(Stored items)

+++

theorem witness_Setpix16EncodesApa102 :
    (stripBus .apa102).CanWritePixel 5#5 0#16 ∧ ((stripBus .apa102).strip 5#5).proto = .apa102 :=
  ⟨stripBus_writable _, by decide⟩

theorem witness_Setpix16IsSetpix8OfHighBytes :
    ((stripBus .lpd8806).strip 5#5).proto = .lpd8806 ∧ (stripBus .lpd8806).CanWritePixel 5#5 0#16 :=
  ⟨by decide, stripBus_writable _⟩

theorem witness_ZeroStaysZero : (stripBus .apa102).CanWritePixel 5#5 0#16 ∧ (stripBus .lpd6803).CanWritePixel 5#5 0#16 :=
  ⟨stripBus_writable _, stripBus_writable _⟩

/-- The bus with one APA102 strip meets the invariant. -/
theorem stripBus_inv : Inv (stripBus .apa102) := by
  have h := openBus_inv
  refine { h with
    size_le := by decide
    image_fits := by intro h; cases h
    plane_bounded := by intro e he; cases he
    no_bus := by intro h; cases h
    chain := by intro h; cases h
    strips := ?_ }
  intro p hp
  have : p = 5#5 := by
    revert p
    decide
  subst this
  constructor
  · decide
  · decide
  · decide
  · intro _; decide

theorem witness_BrightnessLevelNeverZero :
    Inv (stripBus .apa102) ∧ (stripBus .apa102).CanWritePixel 5#5 0#16 ∧
      ((stripBus .apa102).strip 5#5).proto = .apa102 ∧
      (∃ t, exec (.setpix16 5#5 0#16 0#16 0#16 0#16) (stripBus .apa102) = .next t ∧ (t.byteAt 5#5 4 == 0xE1#8) = true) ∧
      (∃ t, exec (.setpix8 5#5 0#16 0#8 0#8 0#8) (stripBus .apa102) = .next t ∧ (t.byteAt 5#5 4 == 0xFF#8) = true) ∧
      ∃ t, exec (Proto.sk9822.constructor 7#5 5#3 1#16) openBus = .next t ∧ (t.status == some 0#8) = true :=
  ⟨stripBus_inv, stripBus_writable _, by decide,
    exists_of_after (P := fun t => t.byteAt 5#5 4 == 0xE1#8) (by decide +kernel),
    exists_of_after (P := fun t => t.byteAt 5#5 4 == 0xFF#8) (by decide +kernel),
    exists_of_after (P := fun t => t.status == some 0#8) (by decide +kernel)⟩

theorem witness_SixteenBitPathIsPrecise :
    (stripBus .sk9822).CanWritePixel 5#5 0#16 ∧
      (((stripBus .sk9822).strip 5#5).proto = .sk9822 ∧ (stripBus .sk9822).params.skRtabR = rtabApa ∧
        (stripBus .sk9822).params.skRtabGB = rtabApa) ∧
      ∃ t, exec (.setpix16 5#5 0#16 0xFFFF#16 1#16 0#16) (stripBus .sk9822) = .next t ∧
        (t.byteAt 5#5 4 == 0xFF#8) = true :=
  ⟨stripBus_writable _, by decide, exists_of_after (P := fun t => t.byteAt 5#5 4 == 0xFF#8) (by decide +kernel)⟩

theorem witness_SetbrtRecomputesScales :
    (stripBus .apa102).Ready ∧ ((stripBus .apa102).strip 5#5).valid = true ∧
      ((stripBus .apa102).strip 6#5).valid = false := by decide

theorem witness_LevelIsMonotone :
    (stripBus .apa102).Ready ∧ ((stripBus .apa102).strip 5#5).valid = true ∧
      (∃ t, exec (.setbrt 5#5 0#32 0#32 0#32) (stripBus .apa102) = .next t ∧ ((t.strip 5#5).level0 == 1#5) = true) ∧
      ∃ t, exec (.setbrt 5#5 0xFFFFFFFF#32 0#32 0#32) (stripBus .apa102) = .next t ∧
        ((t.strip 5#5).level0 == 31#5) = true :=
  ⟨by decide, by decide, exists_of_after (P := fun t => (t.strip 5#5).level0 == 1#5) (by decide +kernel),
    exists_of_after (P := fun t => (t.strip 5#5).level0 == 31#5) (by decide +kernel)⟩

theorem witness_ScaleLaws : (255 : Nat) ≤ 255 ∧ (0 : Nat) ≤ 255 ∧ (0x10000 : Nat) ≤ 0xFFFFFFFF := by decide

theorem witness_PixelLevelIsLeast : (1 : Nat) ≤ 1 ∧ (1 : Nat) ≤ 31 ∧ (31 : Nat) ≤ 31 := by decide

theorem witness_FrameMasks : openBus.LanesRegistered ∧ openBus.dataMask &&& openBus.clkBit = 0#32 ∧ 15 < 8 * openBus.size.toNat :=
  ⟨openBus_inv.lanes, by decide, by decide⟩

theorem witness_DirectTransmitSendsFrame :
    calBus.Ready ∧ calBus.strategy = .direct ∧ calBus.calDone = true := by decide

/-- A first `TRANSMIT` whose clock advances, whose clock is not monotonic, and on a bus with `FREQ = 0`. -/
theorem witness_FirstDirectTransmitCalibrates :
    openBus.Ready ∧ openBus.strategy = .direct ∧ openBus.calDone = false ∧ openBus.params.calDefaultRepeat < 2 ^ 32 ∧
      openBus.params.calDefaultBusy < 2 ^ 32 ∧ openBus.freq = 0#32 ∧
      ({ openBus with freq := 1000000#32, timeIn := [⟨true, 0#64⟩, ⟨true, 30000#64⟩, ⟨true, 40000#64⟩] } : State).timeSample 1 =
        ⟨true, 30000#64⟩ ∧
      ({ openBus with timeIn := [⟨true, 7#64⟩, ⟨true, 7#64⟩, ⟨true, 9#64⟩] } : State).timeSample 1 = ⟨true, 7#64⟩ := by
  decide

theorem witness_TransmitLocksAndKeepsBuffer :
    dmaEmpty.Ready ∧ ∃ t, exec .transmit dmaEmpty = .next t ∧ (t.phase == .locked) = true :=
  ⟨by decide, exists_of_after (P := fun t => t.phase == .locked) (by decide +kernel)⟩

theorem witness_TransmitLeavesOutputsLow :
    Inv calEmpty ∧ calEmpty.params.calDefaultRepeat < 2 ^ 32 ∧
      ∃ t, exec .transmit calEmpty = .next t ∧ (t.status == some 0#8) = true :=
  ⟨calEmpty_inv, by decide, exists_of_after (P := fun t => t.status == some 0#8) (by decide +kernel)⟩

theorem witness_OnlyTransmitDrivesTheLines :
    Inv dmaEmpty ∧ (∃ t, exec .transmit dmaEmpty = .next t ∧ (t.physTrace.contains (.clr 0x30#32)) = true) ∧
      ∃ t, exec (.setbyte 5#5 0#32 1#8) openBus = .next t ∧ (t.status == some 0#8) = true :=
  ⟨dmaEmpty_inv, exists_of_after (P := fun t => t.physTrace.contains (.clr 0x30#32)) (by decide +kernel),
    exists_of_after (P := fun t => t.status == some 0#8) (by decide +kernel)⟩

theorem witness_PhaseOnlyAdvances :
    (∃ t, exec (.buscfg 4#5 .dma 0#32) State.reset = .next t ∧ (t.phase == .opened) = true) ∧
      (∃ t, exec .transmit dmaEmpty = .next t ∧ (t.phase == .locked) = true) ∧
      ∃ t, exec (.regline 6#5 9#32) calBus = .next t ∧ (t.phase == .locked) = true :=
  ⟨exists_of_after (P := fun t => t.phase == .opened) (by decide +kernel),
    exists_of_after (P := fun t => t.phase == .locked) (by decide +kernel),
    exists_of_after (P := fun t => t.phase == .locked) (by decide +kernel)⟩

/-- The buffer of one byte: under DMA, calibrated direct, and the first `TRANSMIT` of a direct bus. -/
theorem witness_ChipsLatchTheStream :
    (Inv dmaOne ∧ dmaOne.registered 5#5 = true ∧ ∃ t, exec .transmit dmaOne = .next t ∧ (t.status == some 0#8) = true) ∧
      (Inv calOne ∧ calOne.params.calDefaultRepeat < 2 ^ 32 ∧ calOne.registered 5#5 = true ∧
        ∃ t, exec .transmit calOne = .next t ∧ (t.status == some 0#8) = true) ∧
      Inv firstOne ∧ ∃ t, exec .transmit firstOne = .next t ∧ (t.status == some 0#8) = true :=
  ⟨⟨dmaOne_inv, by decide, exists_of_after (P := fun t => t.status == some 0#8) (by decide +kernel)⟩,
    ⟨calOne_inv, by decide, by decide, exists_of_after (P := fun t => t.status == some 0#8) (by decide +kernel)⟩,
    firstOne_inv, exists_of_after (P := fun t => t.status == some 0#8) (by decide +kernel)⟩

theorem witness_EventCounts :
    (Inv dmaEmpty ∧ ∃ t, exec .transmit dmaEmpty = .next t ∧ (t.status == some 0#8) = true) ∧
      Inv calEmpty ∧ calEmpty.params.calDefaultRepeat < 2 ^ 32 ∧
        ∃ t, exec .transmit calEmpty = .next t ∧ (t.status == some 0#8) = true :=
  ⟨⟨dmaEmpty_inv, exists_of_after (P := fun t => t.status == some 0#8) (by decide +kernel)⟩, calEmpty_inv, by decide,
    exists_of_after (P := fun t => t.status == some 0#8) (by decide +kernel)⟩

/-- A first and a later direct `TRANSMIT` beside a DMA one, for a buffer of one byte; each of the three ends with `OK`
(`witness_ChipsLatchTheStream`). -/
theorem witness_StrategiesGiveOneWaveform :
    (calOne.strategy = .direct ∧ calOne.calDone = true ∧ firstOne.strategy = .direct ∧ firstOne.calDone = false ∧
        dmaOne.strategy = .dma) ∧
      (dmaOne.plane = calOne.plane ∧ dmaOne.size = calOne.size ∧ dmaOne.dataMask = calOne.dataMask ∧
        dmaOne.clkPin = calOne.clkPin ∧ dmaOne.lines = calOne.lines) ∧
      (dmaOne.plane = firstOne.plane ∧ dmaOne.size = firstOne.size ∧ dmaOne.dataMask = firstOne.dataMask ∧
        dmaOne.clkPin = firstOne.clkPin ∧ dmaOne.lines = firstOne.lines) ∧
      (∃ t, exec .transmit calOne = .next t ∧ (t.status == some 0#8) = true) ∧
      (∃ t, exec .transmit firstOne = .next t ∧ (t.status == some 0#8) = true) ∧
      ∃ t, exec .transmit dmaOne = .next t ∧ (t.status == some 0#8) = true :=
  ⟨by decide, by decide, by decide, witness_ChipsLatchTheStream.2.1.2.2.2, witness_ChipsLatchTheStream.2.2.2,
    witness_ChipsLatchTheStream.1.2.2⟩

theorem witness_NeedBytesGrows : exampleParams.Legal ∧ (0 : Nat) < 1 ∧ (2 : Nat) ^ 27 ≤ 2 ^ 27 :=
  ⟨exampleParams_legal, by decide, Nat.le_refl _⟩

theorem witness_DmaTransmitReplaysFrame :
    dmaOne.Ready ∧ dmaOne.strategy = .dma ∧ dmaOne.params.Legal ∧
      needBytes dmaOne.params dmaOne.size.toNat ≤ dmaOne.params.dmaMemBytes ∧
      (dmaOne.chainBuilt = true → dmaOne.ChainIntact) ∧
      ∀ r, r < nRows dmaOne.size.toNat → dmaOne.faultSample r = false := by
  refine ⟨by decide, by decide, exampleParams_legal, by decide, (by intro h; cases h), ?_⟩
  intro r h
  replace h : r < 17 := h
  interval_cases r <;> rfl

theorem witness_DmaFaultStopsFrame :
    dmaFaulty.Ready ∧ dmaFaulty.strategy = .dma ∧ dmaFaulty.params.Legal ∧
      needBytes dmaFaulty.params dmaFaulty.size.toNat ≤ dmaFaulty.params.dmaMemBytes ∧
      (dmaFaulty.chainBuilt = true → dmaFaulty.ChainIntact) ∧ 16 < nRows dmaFaulty.size.toNat ∧
      dmaFaulty.faultSample 16 = true ∧ ∀ r, r < 16 → dmaFaulty.faultSample r = false := by
  refine ⟨by decide, by decide, exampleParams_legal, by decide, (by intro h; cases h), by decide, rfl, ?_⟩
  intro r h
  interval_cases r <;> rfl

/-- The clauses: a block below `DMEM`, one of zeros at its start, one with a bad geometry at its end; and a sequencer that
has stopped on the first and on the last sub-cause. -/
theorem witness_SequencerRejectsBadBlock :
    ¬exampleParams.dmaBase.toNat ≤ (0x3FFFFFE0#32).toNat ∧
      (0x40000000#32).toNat % 32 = 0 ∧ dmaEmpty.memRead 0x40000000 = 0#32 ∧
      ((0x400FFFE0#32).toNat % 32 = 0 ∧ (0x400FFFE0#32).toNat + 32 ≤ exampleParams.dmaBase.toNat + exampleParams.dmaMemBytes) ∧
      ({ dmaEmpty with dmem := [(0x400FFFE0, 0x01#8)] } : State).memRead 0x400FFFE0 = 1#32 ∧
      ({ dmaEmpty with dmem := [(0x400FFFE0, 0x01#8)] } : State).memRead 0x400FFFEC = 0#32 ∧
      dmaEmpty.strategy = .dma ∧ (dmaEmpty.stop .cbAddr).dmacs = { active := false, ended := false, error := true } ∧
      (dmaEmpty.stop .cbAddr).subCause = .cbAddr ∧ (dmaEmpty.stop .extFault).subCause = .extFault := by decide +kernel

/-- The clauses: a source past `DMEM`; the last source word with each destination; a bad destination. -/
theorem witness_WordTransferChecksAddresses :
    ¬(0x40100000#32).toNat + 4 ≤ exampleParams.dmaBase.toNat + exampleParams.dmaMemBytes ∧
      ((0x400FFFFC#32).toNat % 4 = 0 ∧ exampleParams.dmaBase.toNat ≤ (0x400FFFFC#32).toNat ∧
        (0x400FFFFC#32).toNat + 4 ≤ exampleParams.dmaBase.toNat + exampleParams.dmaMemBytes) ∧
      0x50000000#32 = exampleParams.gpioSetAddr ∧ 0x50000004#32 = exampleParams.gpioSetAddr + 4#32 ∧
      0x50000008#32 ≠ exampleParams.gpioSetAddr ∧ 0x50000008#32 ≠ exampleParams.gpioSetAddr + 4#32 := by decide

end Sys2Proof.Tests
end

+++

=== WORK TO BE COMPLETED ===
In the data above, which lines lie between the line with "(∃ t, exec .transmit dmaEmpty = .next t ∧ (t.phase" and the line with "(Inv calOne ∧", inclusive? Print those lines exactly and nothing else.

=== SOLUTION TO THE PROBLEM ===
      (∃ t, exec .transmit dmaEmpty = .next t ∧ (t.phase == .locked) = true) ∧
      ∃ t, exec (.regline 6#5 9#32) calBus = .next t ∧ (t.phase == .locked) = true :=
  ⟨exists_of_after (P := fun t => t.phase == .opened) (by decide +kernel),
    exists_of_after (P := fun t => t.phase == .locked) (by decide +kernel),
    exists_of_after (P := fun t => t.phase == .locked) (by decide +kernel)⟩

/-- The buffer of one byte: under DMA, calibrated direct, and the first `TRANSMIT` of a direct bus. -/
theorem witness_ChipsLatchTheStream :
    (Inv dmaOne ∧ dmaOne.registered 5#5 = true ∧ ∃ t, exec .transmit dmaOne = .next t ∧ (t.status == some 0#8) = true) ∧
      (Inv calOne ∧ calOne.params.calDefaultRepeat < 2 ^ 32 ∧ calOne.registered 5#5 = true ∧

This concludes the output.